There is a motion that effectively serves the same purpose, Seabold said, but it needs a two-thirds vote to pass, which didn't happen Wednesday. The alternate motion is dubbed a “call for the previous question.”

At Wednesday’s meeting, both of Alpay’s debate-ending motions passed by a vote of 4-3 (with Trustees Addonizio, Sue Palazzo and Anna Bryson dissenting), which is not a two-thirds majority.

Although a call for the previous question may occur before any debate takes place, it is “more commonly moved after some debate has occurred,” Seabold said.

Despite the rules violation, the eventual votes on the contract and budget still stand, Seabold said.
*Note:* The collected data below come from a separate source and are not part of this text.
@[simp] theorem emit_outputs (o : Output) (s : State) : (emit o s).outputs = o :: s.outputs := rfl
@[simp] theorem respond_outputs (v : Word) (s : State) :
    (respond v s).outputs = .response (issuer s) .ok v :: s.outputs := rfl
@[simp] theorem raise_outputs (e : Status) (s : State) :
    (raise e s).outputs = .response (issuer s) e 0 :: s.outputs := rfl
@[simp] theorem dropScheduled_schedule (s : State) :
    (dropScheduled s).schedule = s.schedule.tail := rfl
@[simp] theorem loadTimer_stsReload (ticks : Word) (s : State) :
    (loadTimer ticks s).stsReload = truncBits s.cfg.tickBits ticks := rfl
@[simp] theorem loadTimer_stsCurrent (ticks : Word) (s : State) :
    (loadTimer ticks s).stsCurrent = 0 := rfl
@[simp] theorem loadTimer_stsCountFlag (ticks : Word) (s : State) :
    (loadTimer ticks s).stsCountFlag = false := rfl
@[simp] theorem storeEirCfg_eirCfg (r : Nat) (v : Word) (s : State) :
    (storeEirCfg r v s).eirCfg = s.eirCfg.setIfInBounds r (v.setWidth 16) := rfl
@[simp] theorem setTimerEnable_stsEnable (b : Bool) (s : State) :
    (setTimerEnable b s).stsEnable = b := rfl
@[simp] theorem takeTrap_icPending (i : Nat) (s : State) :
    (takeTrap i s).icPending = setBit s.icPending i false := rfl
@[simp] theorem takeTrap_icActive (i : Nat) (s : State) :
    (takeTrap i s).icActive = setBit s.icActive i true := rfl
@[simp] theorem takeTrap_handlers (i : Nat) (s : State) :
    (takeTrap i s).handlers = ⟨i, ⟨.idle, handlerBody s.cfg i⟩⟩ :: s.handlers := rfl
@[simp] theorem exitTrap_icActive (i : Nat) (s : State) :
    (exitTrap i s).icActive = setBit s.icActive i false := rfl
@[simp] theorem exitTrap_handlers (i : Nat) (s : State) :
    (exitTrap i s).handlers = s.handlers.tail := rfl

/-! ### `emit` -/

@[simp] theorem emit_cfg (o : Output) (s : State) : (emit o s).cfg = s.cfg := rfl
@[simp] theorem emit_inReset (o : Output) (s : State) : (emit o s).inReset = s.inReset := rfl
@[simp] theorem emit_irqInhibit (o : Output) (s : State) : (emit o s).irqInhibit = s.irqInhibit :=
  rfl
@[simp] theorem emit_pins (o : Output) (s : State) : (emit o s).pins = s.pins := rfl
@[simp] theorem emit_icEnable (o : Output) (s : State) : (emit o s).icEnable = s.icEnable := rfl
@[simp] theorem emit_icPending (o : Output) (s : State) : (emit o s).icPending = s.icPending := rfl
@[simp] theorem emit_icActive (o : Output) (s : State) : (emit o s).icActive = s.icActive := rfl
@[simp] theorem emit_icPrio (o : Output) (s : State) : (emit o s).icPrio = s.icPrio := rfl
@[simp] theorem emit_icGroupSel (o : Output) (s : State) : (emit o s).icGroupSel = s.icGroupSel :=
  rfl
@[simp] theorem emit_icGMode (o : Output) (s : State) : (emit o s).icGMode = s.icGMode := rfl
@[simp] theorem emit_eirCfg (o : Output) (s : State) : (emit o s).eirCfg = s.eirCfg := rfl
@[simp] theorem emit_eirMask (o : Output) (s : State) : (emit o s).eirMask = s.eirMask := rfl
@[simp] theorem emit_eirRise (o : Output) (s : State) : (emit o s).eirRise = s.eirRise := rfl
@[simp] theorem emit_eirFall (o : Output) (s : State) : (emit o s).eirFall = s.eirFall := rfl
@[simp] theorem emit_eirPend (o : Output) (s : State) : (emit o s).eirPend = s.eirPend := rfl
@[simp] theorem emit_eirPrev (o : Output) (s : State) : (emit o s).eirPrev = s.eirPrev := rfl
@[simp] theorem emit_eirCb (o : Output) (s : State) : (emit o s).eirCb = s.eirCb := rfl
@[simp] theorem emit_stsEnable (o : Output) (s : State) : (emit o s).stsEnable = s.stsEnable := rfl
@[simp] theorem emit_stsTickInt (o : Output) (s : State) : (emit o s).stsTickInt = s.stsTickInt :=
  rfl
@[simp] theorem emit_stsClkSource (o : Output) (s : State) : (emit o s).stsClkSource = s.stsClkSource :=
  rfl
@[simp] theorem emit_stsCountFlag (o : Output) (s : State) : (emit o s).stsCountFlag = s.stsCountFlag :=
  rfl
@[simp] theorem emit_stsReload (o : Output) (s : State) : (emit o s).stsReload = s.stsReload := rfl
@[simp] theorem emit_stsCurrent (o : Output) (s : State) : (emit o s).stsCurrent = s.stsCurrent :=
  rfl
@[simp] theorem emit_stsCb (o : Output) (s : State) : (emit o s).stsCb = s.stsCb := rfl
@[simp] theorem emit_stsMode (o : Output) (s : State) : (emit o s).stsMode = s.stsMode := rfl
@[simp] theorem emit_main (o : Output) (s : State) : (emit o s).main = s.main := rfl
@[simp] theorem emit_handlers (o : Output) (s : State) : (emit o s).handlers = s.handlers := rfl
@[simp] theorem emit_schedule (o : Output) (s : State) : (emit o s).schedule = s.schedule := rfl
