-- ==== Sys2Proof/Laws/Ops.lean ====
section
/-! SUPPORT. For each shared operation, one lemma that says what it can do, to be cited instead of
unfolding the operation. -/

namespace Sys2Proof.Machine

/-! ### Contexts -/

@[simp] theorem ctx_setCtx (c : Ctx) (s : State) : ctx (setCtx c s) = c := by
  unfold setCtx ctx; cases s.handlers <;> rfl

@[simp] theorem sources_setCtx (c : Ctx) (s : State) :
    (setCtx c s).handlers.map Handler.source = s.handlers.map Handler.source := by
  unfold setCtx; cases s.handlers <;> simp

/-- Only the running context is replaced. -/
theorem suspendedKept_setCtx (c : Ctx) (s : State) : SuspendedKept s (setCtx c s) := by
  refine ⟨by simp [nest], ?_, ?_⟩ <;> unfold setCtx <;> cases s.handlers <;> simp

@[simp] theorem nest_setCtx (c : Ctx) (s : State) : nest (setCtx c s) = nest s := by simp [nest]

@[simp] theorem issuer_setCtx (c : Ctx) (s : State) : issuer (setCtx c s) = issuer s := by
  unfold setCtx issuer; cases s.handlers <;> simp

/-- `setCtx` as one update of the two fields it can write. -/
theorem setCtx_eq (c : Ctx) (s : State) :
    setCtx c s = { s with main := (setCtx c s).main, handlers := (setCtx c s).handlers } := by
  unfold setCtx; split <;> rfl

@[simp] theorem issuer_setFrames (fs : List Frame) (s : State) :
    issuer (setFrames fs s) = issuer s := issuer_setCtx _ _

@[simp] theorem issuer_setBusyWait (b : BusyWait) (s : State) :
    issuer (setBusyWait b s) = issuer s := issuer_setCtx _ _

@[simp] theorem issuer_setTimerEnable (b : Bool) (s : State) :
    issuer (setTimerEnable b s) = issuer s := by simp [issuer]

@[simp] theorem issuer_beforeFieldWrite (s : State) :
    issuer (beforeFieldWrite s) = issuer s := by simp [issuer]

/-- A step's settling changes no source, no frame and nothing outside the contexts. -/
theorem settle_eq (s : State) :
    settle s = { s with main := (settle s).main, handlers := (settle s).handlers } := by
  unfold settle mapBusyWaits; split <;> rfl

@[simp] theorem sources_settle (s : State) :
    (settle s).handlers.map Handler.source = s.handlers.map Handler.source := by
  unfold settle mapBusyWaits; split <;> simp

@[simp] theorem nest_settle (s : State) : nest (settle s) = nest s := by simp [nest]

@[simp] theorem sources_mapBusyWaits (f : BusyWait → BusyWait) (s : State) :
    (mapBusyWaits f s).handlers.map Handler.source = s.handlers.map Handler.source := by
  simp [mapBusyWaits]

/-! ### The timer's control fields -/

/-- A write of `ENABLE` by an operation, with the read that `CTRL_FIELD_WRITE` = rmw puts before it. -/
theorem setTimerEnable_eq (b : Bool) (s : State) :
    setTimerEnable b s = { s with
      stsEnable := b
      stsCountFlag := if s.cfg.ctrlFieldWrite = .rmw then false else s.stsCountFlag } := by
  unfold setTimerEnable beforeFieldWrite; cases h : s.cfg.ctrlFieldWrite <;> simp

/-! ### Requests -/

/-- The request of a line: pending and enabled (R143). -/
@[simp] theorem getLsbD_lineRequests (s : State) (l : Nat) :
    (lineRequests s).getLsbD l = (s.eirPend.getLsbD l && s.eirMask.getLsbD l) :=
  BitVec.getLsbD_and

/-- The level of a source is the OR of its lines' requests. -/
theorem getLsbD_sourceLevels (s : State) (i : Nat) (h : i < 240) :
    (sourceLevels s).getLsbD i = requestHigh s i := by
  rw [sourceLevels, getLsbD_foldl_setBit _ _ _ _ _ h, requestHigh]; simp [eirSource]

/-- The pend step of the EIR sources, source by source. -/
theorem getLsbD_pendLevels (s : State) (j : Nat) (h : j < 240) :
    (pendLevels s).icPending.getLsbD j
      = (s.icPending.getLsbD j || (requestHigh s j && !s.icActive.getLsbD j)) := by
  simp only [pendLevels, BitVec.getLsbD_or, BitVec.getLsbD_and, BitVec.getLsbD_not,
    getLsbD_sourceLevels s j h, h, decide_true, Bool.true_and]

/-- Requests read the flags, the mask and the map of lines to sources, and nothing else. -/
theorem requestHigh_congr {s t : State} (hp : t.eirPend = s.eirPend) (hm : t.eirMask = s.eirMask)
    (hc : t.cfg = s.cfg) (i : Nat) : requestHigh t i = requestHigh s i := by
  simp [requestHigh, hp, hm, hc]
“Procedural errors of the sort we are contemplating would not nullify the adoption of a motion,” he said. “In general, the way to correct procedural errors is raise a ‘point of order’ at the time they are made.”

Addonizio did so at the time, but President Gary Pritchard said Alpay’s motion, seconded by Trustee Jack Brick, was allowable.

“You’re out of order, Trustee Addonizio. Robert’s Rules of Order,” Pritchard said. When Addonizio challenged him (as Seabold suggested), he responded: “No, we’re absolutely not going out of procedure.”

When Alpay was asked for comment Thursday, he submitted this statement:

My motion to move the previous question was proper, procedurally correct and received the required second. I would agree with Mr. Seabold that per Robert Rules, my motion requires a two-thirds majority to pass. That said, my reading of Roberts Rules does allow for alternate practices to be exercised by a governing body.  Such alternate practices, per Roberts Rules are also valid and binding on the board until such time a member makes a valid point of order regarding the application of the rule, at which point the governing body is required to revert to the written rules expressly set forth in Roberts Rules. Ellen failed to properly articulate anything to that effect in a point of order.  If Ellen wishes to reopen debate on the underlying issue, provided she is in compliance with Robert's Rules, that is certainly her prerogative.

Attempts to reach Pritchard for comment weren't successful.